がん患者の方によく見られる有害事象として挙げられるのが下痢や便秘などの胃腸障害です。
こうした症状が出る原因は、がんそのものによるものや、薬の副作用、放射線治療の副作用によるものなどさまざまです。治療による副作用だけでなく、がん患者の方に生じる「好ましくない症状」をまとめて有害事象とし、治療や緩和ケアなどに活かしています。

例えば、がんの疼痛管理に使われるオピオイド鎮痛剤絵は、経口投与による有害事象として便秘や嘔吐などの症状が出ると言われています。
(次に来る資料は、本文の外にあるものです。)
/-- O52. For every command of the dictionary, the units, JDP and its carriers and all operands that name existing wires, on every hub with
power: exec answers the next state that the command's own effect, given by name, and the reactions that it asks for leave. Commands:
objectWrite, windowCommit, commitDiscard, flagClear, peakRestart, bar0Access, wideRead, abortCodeRead, store, restoreDefaults,
storeDone, unitQuarantine, unitRelease, unitReset, unitFault, regionUndervoltage, readRequest, writeRequest, writeSegment, blockSegment,
blockAcknowledgement, clientAbort, windowBulkRequest, heartbeatReceived, timeBroadcastReceived, segmentGapTimeout, blockAckTimeout,
wakeTimeout, heartbeatPeriod, managerTimeout, timePeriod, emergencyInhibit, canBusOff, udpDatagram, arpRequest, usbVendorTransfer,
h2dProducer, d2hConsumer, mbxStatusRead. Rests on 02_containment_levels, 04_object_dictionary, 05_jehel_protocol. -/
def Obligations.DictionaryAndJdpCommandsRun : Prop :=
    (∀ (src : Src) (idx sub : Nat) (value : List Byte), runsAs (.objectWrite src idx sub value)
        (fun m h => writeBy m h src idx sub value))
    ∧ (∀ (src : Src) (idx : Nat), runsAs (.windowCommit src idx)
        (fun m h => commitBy m h src idx 1))
    ∧ (∀ (src : Src) (idx : Nat), runsAs (.commitDiscard src idx)
        (fun m h => commitBy m h src idx 2))
    ∧ (∀ (src : Src) (idx sub : Nat), runsAs (.flagClear src idx sub)
        (fun m h => writeNat m h src (idx * 256 + sub) 0))
    ∧ (∀ (src : Src) (idx sub : Nat), runsAs (.peakRestart src idx sub)
        (fun m h => writeNat m h src (idx * 256 + sub) 0))
    ∧ (∀ (write : Bool) (offset size : Nat) (data : List Byte), runsAs (.bar0Access write offset size data)
        (fun m h => barAccess m h write offset size data))
    ∧ (∀ (offset : Nat), runsAs (.wideRead offset)
        (fun m h => barAccess m h false offset 4 []))
    ∧ (runsAs .abortCodeRead
        (fun m h => barAccess m h false 0x3FFFC04 4 []))
    ∧ (∀ (src : Src) (key : Nat), runsAs (.store src key)
        (fun m h => writeNat m h src Obj.STORE key))
    ∧ (∀ (src : Src) (key : Nat), runsAs (.restoreDefaults src key)
        (fun m h => writeNat m h src Obj.RESTORE_DEFAULTS key))
    ∧ (∀ (ok : Bool), runsAs (.storeDone ok)
        (fun _ h => storeDone h ok))
    ∧ (∀ (src : Src) (unit : Nat), runsAs (.unitQuarantine src unit)
        (fun m h => writeNat m h src Obj.UNIT_QUARANTINE unit))
    ∧ (∀ (src : Src) (unit : Nat), runsAs (.unitRelease src unit)
        (fun m h => writeNat m h src Obj.UNIT_RELEASE unit))
    ∧ (∀ (src : Src) (unit : Nat), runsAs (.unitReset src unit)
        (fun m h => writeNat m h src Obj.UNIT_RESET unit))
    ∧ (∀ (fault : UnitFaultReport), runsAs (.unitFault fault)
        (fun _ h => if fault.cluster || fault.domain then clusterFault h fault.unit fault.domain else unitFault h fault.unit))
    ∧ (∀ (region : Nat), runsAs (.regionUndervoltage region)
        (fun _ h => regionTrip h region))
    ∧ (∀ (peer : Peer) (pdu : Pdu), runsAs (.readRequest peer pdu)
        (fun m h => receive m h peer pdu))
    ∧ (∀ (peer : Peer) (pdu : Pdu), runsAs (.writeRequest peer pdu)
        (fun m h => receive m h peer pdu))
    ∧ (∀ (peer : Peer) (pdu : Pdu), runsAs (.writeSegment peer pdu)
        (fun m h => receive m h peer pdu))
    ∧ (∀ (peer : Peer) (pdu : Pdu), runsAs (.blockSegment peer pdu)
        (fun m h => receive m h peer pdu))
    ∧ (∀ (peer : Peer) (pdu : Pdu), runsAs (.blockAcknowledgement peer pdu)
        (fun m h => receive m h peer pdu))
    ∧ (∀ (peer : Peer) (pdu : Pdu), runsAs (.clientAbort peer pdu)
        (fun m h => receive m h peer pdu))
    ∧ (∀ (peer : Peer) (pdu : Pdu), runsAs (.windowBulkRequest peer pdu)
        (fun m h => receive m h peer pdu))
    ∧ (∀ (peer : Peer) (pdu : Pdu), runsAs (.heartbeatReceived peer pdu)
        (fun m h => receive m h peer pdu))
    ∧ (∀ (peer : Peer) (pdu : Pdu), runsAs (.timeBroadcastReceived peer pdu)
        (fun m h => receive m h peer pdu))
    ∧ (∀ (tid : TransferId), runsAs (.segmentGapTimeout tid)
        (fun _ h => segmentGap h tid))
    ∧ (∀ (tid : TransferId), runsAs (.blockAckTimeout tid)
        (fun _ h => blockAckLate h tid))
    ∧ (∀ (d : Nat), runsAs (.wakeTimeout d)
        (fun _ h => wakeTimedOut h d))
    ∧ (runsAs .heartbeatPeriod
        (fun _ h => heartbeat h))
    ∧ (runsAs .managerTimeout
        (fun _ h => managerLate h))
    ∧ (runsAs .timePeriod
        (fun _ h => timeBroadcast h))
    ∧ (∀ (ctx : Ctx), runsAs (.emergencyInhibit ctx)
        (fun _ h => inhibitEnds h ctx))
    ∧ (runsAs .canBusOff
        (fun _ h => bump h Obj.CAN_BUS_OFF))
    ∧ (∀ (mac srcIp srcPort dstIp vlan : Nat) (bytes : List Byte), runsAs (.udpDatagram mac srcIp srcPort dstIp vlan bytes)
        (fun m h => udpDatagram m h mac srcIp srcPort dstIp vlan bytes))
    ∧ (∀ (mac target senderIp senderMac : Nat), runsAs (.arpRequest mac target senderIp senderMac)
        (fun _ h => arpRequest h mac target senderIp senderMac))
    ∧ (∀ (bytes : List Byte), runsAs (.usbVendorTransfer bytes)
        (fun m h => receiveAll m h { ctx := .usb } bytes))
    ∧ (∀ (setup : MailboxSetup) (value : Nat), runsAs (.h2dProducer setup value)
        (fun m h => writeProducer m h setup value))
    ∧ (∀ (setup : MailboxSetup) (value : Nat), runsAs (.d2hConsumer setup value)
        (fun _ h => writeConsumer h setup value))
    ∧ (runsAs .mbxStatusRead
        (fun _ h => readMailboxStatus h))

/-- O53. For every command of the Hearth, the Grate, the Flow Table and Damper and all operands that name existing wires, on every hub with
power: exec answers the next state that the command's own effect, given by name, and the reactions that it asks for leave. Commands:
frameIngress, grateStep, mirrorReentry, eccWriteBack, patrolScrub, portBRequest, violationRecord, auditStart, auditInterval, auditDone,
reliefRowTake, releaseDecision, frameRelease, egressLaunch, gateEntryAdvance, configChange, gateSwap, subscriberCommit, shaperCommit,
portEnable, portDown, portFlushDone, portUp, flowEntryCommit, multicastCommit, policerCommit, profileWrite. Rests on 06_hearth,
07_grate, 08_flows_policing, 09_damper. -/
def Obligations.HearthGrateFlowAndDamperCommandsRun : Prop :=
    (∀ (port : Nat) (frame : Frame), runsAs (.frameIngress port frame)
        (fun _ h => deliverToGrate h port frame))
    ∧ (∀ (faults : StepFaults), runsAs (.grateStep faults)
        (fun m h => grateStep m h faults))
    ∧ (runsAs .mirrorReentry
        (fun _ h => reenter h))
    ∧ (∀ (portB : Bool) (group : Nat), runsAs (.eccWriteBack portB group)
        (fun _ h => eccWriteBack h portB group))
    ∧ (∀ (errors : List EccError), runsAs (.patrolScrub errors)
        (fun m h => patrolScrub m h errors))
    ∧ (∀ (req : PortBRequest), runsAs (.portBRequest req)
        (fun m h => portBRequest m h req))
    ∧ (runsAs .violationRecord
        (fun _ h => violationRecord h))
    ∧ (∀ (src : Src) (value : Nat), runsAs (.auditStart src value)
        (fun m h => writeNat m h src Obj.AUDIT_START value))
    ∧ (runsAs .auditInterval
        (fun _ h => if getN h Obj.AUDIT_INTERVAL != 0 && getN h Obj.AUDIT_STATUS != 1 then setN h Obj.AUDIT_STATUS 1 else h))
    ∧ (runsAs .auditDone
        (fun _ h => if getN h Obj.AUDIT_STATUS == 1 then auditAll h else h))
    ∧ (∀ (group row : Nat), runsAs (.reliefRowTake group row)
        (fun m h => reliefTake m h group row))
    ∧ (∀ (port : Nat), runsAs (.releaseDecision port)
        (fun _ h => decideRelease h port))
    ∧ (∀ (port : Nat), runsAs (.frameRelease port)
        (fun _ h => releaseTaken h port))
    ∧ (∀ (port : Nat), runsAs (.egressLaunch port)
        (fun _ h => egressLaunch h port))
    ∧ (∀ (port : Nat), runsAs (.gateEntryAdvance port)
        (fun _ h => entryAdvance h port))
    ∧ (∀ (src : Src) (value : Nat), runsAs (.configChange src value)
        (fun m h => writeNat m h src Obj.CONFIG_CHANGE value))
    ∧ (∀ (port : Nat), runsAs (.gateSwap port)
        (fun _ h => gateSwap h port))
    ∧ (∀ (src : Src), runsAs (.subscriberCommit src)
        (fun m h => commitBy m h src 0x3802 1))
    ∧ (∀ (src : Src) (portWindow : Bool), runsAs (.shaperCommit src portWindow)
        (fun m h => commitBy m h src (if portWindow then 0x3806 else 0x3804) 1))
    ∧ (∀ (src : Src) (port value : Nat), runsAs (.portEnable src port value)
        (fun m h => writeNat m h src (Obj.PORT_ENABLE port) value))
    ∧ (∀ (port : Nat) (cause : DownCause), runsAs (.portDown port cause)
        (fun _ h => takePortDown h port cause))
    ∧ (∀ (port : Nat), runsAs (.portFlushDone port)
        (fun _ h => portFlushEnd h port))
    ∧ (∀ (port : Nat), runsAs (.portUp port)
        (fun _ h => bringPortUp h port))
    ∧ (∀ (src : Src) (wildcard : Bool), runsAs (.flowEntryCommit src wildcard)
        (fun m h => commitBy m h src (if wildcard then 0x340A else 0x3407) 1))
    ∧ (∀ (src : Src), runsAs (.multicastCommit src)
        (fun m h => commitBy m h src 0x340C 1))
    ∧ (∀ (src : Src), runsAs (.policerCommit src)
        (fun m h => commitBy m h src 0x4001 1))
    ∧ (∀ (src : Src) (sub : Nat) (value : List Byte), runsAs (.profileWrite src sub value)
        (fun m h => writeBy m h src 0x3405 sub value))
以前,中等度から高度のがん疼痛に対し,オピオイド鎮痛薬が定時投与されている被験者を対象に,タペンタドール徐放錠(ER)に切り替え8週間経口投与した時の有効性,安全性を検討,報告した.既報では,安全性についてすべての有害事象を集計の対象としたが,本報告では,オピオイドに特徴的な有害事象について本剤との因果関係が否定できない事象(副作用)を集計の対象とし,発現率及び発現時期を,参照薬であるモルヒネ徐放性製剤(SR)と比較検討した.タペンタドールER及びモルヒネSRは各50例であり,主な副作用は,便秘(8.0%,20.0%),悪心(8.0%,14.0%),嘔吐(2.0%,24.0%),傾眠(8.0%,18.0%)で,いずれもモルヒネSRよりタペンタドールERで頻度が低かった.タペンタドールERは安全性プロファイルが良好な経口オピオイド剤として,がん疼痛の新たな治療選択肢になると考えられた.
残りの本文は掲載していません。